• TRY IT:
Please count the lines below that hold the word "bits" and give the count without any other text.

DATA SUPPLIED START

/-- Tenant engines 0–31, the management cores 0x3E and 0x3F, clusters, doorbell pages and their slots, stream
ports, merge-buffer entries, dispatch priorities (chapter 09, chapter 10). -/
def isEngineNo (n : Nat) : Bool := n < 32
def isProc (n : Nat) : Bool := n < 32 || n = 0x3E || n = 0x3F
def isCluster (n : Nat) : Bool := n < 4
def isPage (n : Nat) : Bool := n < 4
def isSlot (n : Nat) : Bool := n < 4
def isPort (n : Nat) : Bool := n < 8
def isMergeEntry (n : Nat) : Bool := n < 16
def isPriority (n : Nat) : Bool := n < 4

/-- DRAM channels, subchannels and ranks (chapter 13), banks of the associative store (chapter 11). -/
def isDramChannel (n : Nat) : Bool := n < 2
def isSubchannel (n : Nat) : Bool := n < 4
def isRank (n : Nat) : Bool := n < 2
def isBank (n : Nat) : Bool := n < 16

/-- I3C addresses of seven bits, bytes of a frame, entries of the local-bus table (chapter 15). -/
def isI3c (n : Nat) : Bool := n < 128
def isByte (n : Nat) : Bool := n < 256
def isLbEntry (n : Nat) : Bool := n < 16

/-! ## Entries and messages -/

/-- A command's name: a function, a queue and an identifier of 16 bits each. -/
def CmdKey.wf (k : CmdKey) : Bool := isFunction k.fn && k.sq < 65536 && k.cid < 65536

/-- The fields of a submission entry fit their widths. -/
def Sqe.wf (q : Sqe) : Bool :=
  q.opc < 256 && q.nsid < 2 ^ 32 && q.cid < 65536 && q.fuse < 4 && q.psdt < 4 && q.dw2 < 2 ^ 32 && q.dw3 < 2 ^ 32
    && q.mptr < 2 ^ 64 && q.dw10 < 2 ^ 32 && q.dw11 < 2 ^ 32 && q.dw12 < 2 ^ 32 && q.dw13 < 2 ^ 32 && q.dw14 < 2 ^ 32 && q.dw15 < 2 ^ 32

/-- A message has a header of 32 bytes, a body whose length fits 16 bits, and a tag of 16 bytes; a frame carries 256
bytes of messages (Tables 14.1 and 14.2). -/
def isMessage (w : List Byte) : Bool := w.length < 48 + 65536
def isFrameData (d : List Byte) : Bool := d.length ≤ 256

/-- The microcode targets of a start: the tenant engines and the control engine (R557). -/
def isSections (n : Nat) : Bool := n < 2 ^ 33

DATA SUPPLIED END

• ANSWER TO THE EXERCISE:
3